* **Activity**: What lines in the entries hold the string "decides"? List them.
:: Source data ::
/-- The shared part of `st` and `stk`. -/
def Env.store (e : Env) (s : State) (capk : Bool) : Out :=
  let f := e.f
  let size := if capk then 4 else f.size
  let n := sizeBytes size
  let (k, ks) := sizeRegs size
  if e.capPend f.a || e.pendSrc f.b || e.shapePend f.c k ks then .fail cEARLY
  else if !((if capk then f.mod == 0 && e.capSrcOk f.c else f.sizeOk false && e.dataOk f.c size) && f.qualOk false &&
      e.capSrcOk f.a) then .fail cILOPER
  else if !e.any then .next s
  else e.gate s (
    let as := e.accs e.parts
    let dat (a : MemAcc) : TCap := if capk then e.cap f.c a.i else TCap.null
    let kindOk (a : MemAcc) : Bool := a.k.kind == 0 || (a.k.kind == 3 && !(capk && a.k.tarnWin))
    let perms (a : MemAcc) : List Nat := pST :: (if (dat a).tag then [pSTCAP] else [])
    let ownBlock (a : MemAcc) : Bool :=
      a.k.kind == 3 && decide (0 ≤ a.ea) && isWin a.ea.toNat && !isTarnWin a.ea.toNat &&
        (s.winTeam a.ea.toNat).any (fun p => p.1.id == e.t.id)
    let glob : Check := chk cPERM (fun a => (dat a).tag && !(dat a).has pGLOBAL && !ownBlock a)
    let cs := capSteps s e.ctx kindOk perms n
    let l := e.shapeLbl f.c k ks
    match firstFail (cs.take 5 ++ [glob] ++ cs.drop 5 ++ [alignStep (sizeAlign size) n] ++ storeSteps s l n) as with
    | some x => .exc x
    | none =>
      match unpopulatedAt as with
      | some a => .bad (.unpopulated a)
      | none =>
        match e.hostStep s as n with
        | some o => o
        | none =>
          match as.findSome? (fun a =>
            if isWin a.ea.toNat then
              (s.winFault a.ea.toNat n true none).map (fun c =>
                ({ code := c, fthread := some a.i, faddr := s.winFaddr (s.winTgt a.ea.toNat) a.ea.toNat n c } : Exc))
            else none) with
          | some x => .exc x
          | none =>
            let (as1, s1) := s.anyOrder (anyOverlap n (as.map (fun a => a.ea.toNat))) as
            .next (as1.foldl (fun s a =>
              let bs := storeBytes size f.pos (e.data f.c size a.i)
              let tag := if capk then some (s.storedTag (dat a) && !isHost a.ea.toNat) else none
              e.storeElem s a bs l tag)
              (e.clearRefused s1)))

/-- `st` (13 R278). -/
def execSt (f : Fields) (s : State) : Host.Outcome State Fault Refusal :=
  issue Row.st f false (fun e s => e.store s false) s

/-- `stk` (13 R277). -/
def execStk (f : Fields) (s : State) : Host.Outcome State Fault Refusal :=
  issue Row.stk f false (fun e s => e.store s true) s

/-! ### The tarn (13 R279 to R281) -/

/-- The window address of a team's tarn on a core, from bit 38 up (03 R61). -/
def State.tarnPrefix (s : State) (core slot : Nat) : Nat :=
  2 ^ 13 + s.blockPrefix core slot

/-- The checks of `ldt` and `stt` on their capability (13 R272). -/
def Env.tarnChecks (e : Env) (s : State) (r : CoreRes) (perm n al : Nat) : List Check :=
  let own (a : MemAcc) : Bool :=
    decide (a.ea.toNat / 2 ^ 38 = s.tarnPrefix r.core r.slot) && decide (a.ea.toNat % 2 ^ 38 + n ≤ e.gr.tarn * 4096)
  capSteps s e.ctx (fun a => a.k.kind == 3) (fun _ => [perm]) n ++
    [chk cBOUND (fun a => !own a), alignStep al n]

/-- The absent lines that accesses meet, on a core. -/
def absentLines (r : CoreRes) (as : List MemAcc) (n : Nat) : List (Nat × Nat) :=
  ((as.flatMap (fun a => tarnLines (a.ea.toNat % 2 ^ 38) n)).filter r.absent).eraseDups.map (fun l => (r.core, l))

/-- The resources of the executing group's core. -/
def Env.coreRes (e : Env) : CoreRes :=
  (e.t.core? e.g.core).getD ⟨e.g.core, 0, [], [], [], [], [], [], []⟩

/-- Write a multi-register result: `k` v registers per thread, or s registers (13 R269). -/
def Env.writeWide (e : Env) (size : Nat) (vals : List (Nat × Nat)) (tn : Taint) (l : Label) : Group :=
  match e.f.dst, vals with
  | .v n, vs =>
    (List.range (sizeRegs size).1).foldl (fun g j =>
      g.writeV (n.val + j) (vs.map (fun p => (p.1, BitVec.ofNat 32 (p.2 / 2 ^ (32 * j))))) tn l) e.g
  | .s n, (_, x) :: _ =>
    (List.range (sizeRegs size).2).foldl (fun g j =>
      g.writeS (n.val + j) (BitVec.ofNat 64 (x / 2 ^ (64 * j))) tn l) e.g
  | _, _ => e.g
:::
:: Source data ::
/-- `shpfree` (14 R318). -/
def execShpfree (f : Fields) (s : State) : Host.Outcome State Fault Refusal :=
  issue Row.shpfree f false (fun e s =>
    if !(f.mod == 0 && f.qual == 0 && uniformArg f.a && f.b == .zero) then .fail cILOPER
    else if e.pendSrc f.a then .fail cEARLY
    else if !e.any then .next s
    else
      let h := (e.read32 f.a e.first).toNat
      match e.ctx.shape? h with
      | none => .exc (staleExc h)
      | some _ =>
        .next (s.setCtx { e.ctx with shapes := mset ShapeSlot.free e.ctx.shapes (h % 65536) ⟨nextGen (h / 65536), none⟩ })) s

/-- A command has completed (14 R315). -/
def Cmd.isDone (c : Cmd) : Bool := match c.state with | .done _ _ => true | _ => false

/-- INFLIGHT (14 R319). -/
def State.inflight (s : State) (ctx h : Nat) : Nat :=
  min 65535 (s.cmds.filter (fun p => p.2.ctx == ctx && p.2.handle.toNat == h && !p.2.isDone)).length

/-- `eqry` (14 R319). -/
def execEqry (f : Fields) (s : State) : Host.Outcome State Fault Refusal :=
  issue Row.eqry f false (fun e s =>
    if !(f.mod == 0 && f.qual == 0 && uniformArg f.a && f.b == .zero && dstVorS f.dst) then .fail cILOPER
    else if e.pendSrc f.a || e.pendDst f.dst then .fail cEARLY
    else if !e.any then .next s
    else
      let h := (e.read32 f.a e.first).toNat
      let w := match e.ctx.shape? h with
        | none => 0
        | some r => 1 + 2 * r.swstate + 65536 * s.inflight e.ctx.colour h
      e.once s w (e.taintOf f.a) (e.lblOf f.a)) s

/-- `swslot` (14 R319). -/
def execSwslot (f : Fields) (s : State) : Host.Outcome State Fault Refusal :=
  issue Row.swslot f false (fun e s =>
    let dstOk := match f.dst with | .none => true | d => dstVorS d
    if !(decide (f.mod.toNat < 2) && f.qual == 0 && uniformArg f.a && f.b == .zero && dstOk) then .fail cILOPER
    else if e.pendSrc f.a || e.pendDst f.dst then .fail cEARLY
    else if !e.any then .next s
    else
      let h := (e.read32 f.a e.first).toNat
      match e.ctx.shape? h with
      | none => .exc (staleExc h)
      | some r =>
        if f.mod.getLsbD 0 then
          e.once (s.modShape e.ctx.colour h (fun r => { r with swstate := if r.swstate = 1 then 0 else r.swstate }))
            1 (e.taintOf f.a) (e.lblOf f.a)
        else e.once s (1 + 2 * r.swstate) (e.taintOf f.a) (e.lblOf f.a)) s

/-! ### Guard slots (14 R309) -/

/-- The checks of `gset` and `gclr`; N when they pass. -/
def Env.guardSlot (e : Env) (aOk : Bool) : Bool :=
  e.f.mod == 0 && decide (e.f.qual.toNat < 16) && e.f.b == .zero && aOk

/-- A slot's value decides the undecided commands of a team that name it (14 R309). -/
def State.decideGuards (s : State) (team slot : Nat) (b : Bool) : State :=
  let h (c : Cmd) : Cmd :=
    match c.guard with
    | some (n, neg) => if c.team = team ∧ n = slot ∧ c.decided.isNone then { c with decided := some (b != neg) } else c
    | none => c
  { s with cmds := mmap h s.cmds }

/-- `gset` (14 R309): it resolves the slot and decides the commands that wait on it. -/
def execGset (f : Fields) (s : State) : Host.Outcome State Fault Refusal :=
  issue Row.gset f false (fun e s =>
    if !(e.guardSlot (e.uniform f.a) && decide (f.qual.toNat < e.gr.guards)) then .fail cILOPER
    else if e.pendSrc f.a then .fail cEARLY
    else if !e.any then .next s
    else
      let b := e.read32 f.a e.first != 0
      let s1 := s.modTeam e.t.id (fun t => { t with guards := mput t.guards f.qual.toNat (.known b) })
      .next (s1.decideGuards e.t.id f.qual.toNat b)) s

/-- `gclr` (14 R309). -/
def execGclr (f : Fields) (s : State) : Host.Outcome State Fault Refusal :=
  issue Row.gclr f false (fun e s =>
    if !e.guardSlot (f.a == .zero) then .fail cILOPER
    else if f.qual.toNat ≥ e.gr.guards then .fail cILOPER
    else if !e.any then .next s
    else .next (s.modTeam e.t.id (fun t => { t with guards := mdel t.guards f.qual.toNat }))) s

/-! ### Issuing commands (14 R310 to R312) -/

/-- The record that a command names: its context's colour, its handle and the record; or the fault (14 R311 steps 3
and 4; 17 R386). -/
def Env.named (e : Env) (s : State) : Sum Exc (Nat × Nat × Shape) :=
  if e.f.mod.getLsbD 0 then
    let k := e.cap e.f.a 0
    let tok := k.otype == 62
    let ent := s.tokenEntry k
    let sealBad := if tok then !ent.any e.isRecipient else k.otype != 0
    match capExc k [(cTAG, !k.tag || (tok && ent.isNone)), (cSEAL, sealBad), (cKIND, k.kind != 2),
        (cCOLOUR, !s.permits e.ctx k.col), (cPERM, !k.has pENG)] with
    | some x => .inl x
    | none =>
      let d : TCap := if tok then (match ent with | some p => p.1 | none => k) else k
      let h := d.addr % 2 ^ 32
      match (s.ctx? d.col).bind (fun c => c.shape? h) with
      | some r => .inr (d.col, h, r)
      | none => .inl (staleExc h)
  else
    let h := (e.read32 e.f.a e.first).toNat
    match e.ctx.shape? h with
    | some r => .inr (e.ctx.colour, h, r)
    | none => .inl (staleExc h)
:::
* **Response to this task**:
/-- A slot's value decides the undecided commands of a team that name it (14 R309). -/
/-- `gset` (14 R309): it resolves the slot and decides the commands that wait on it. -/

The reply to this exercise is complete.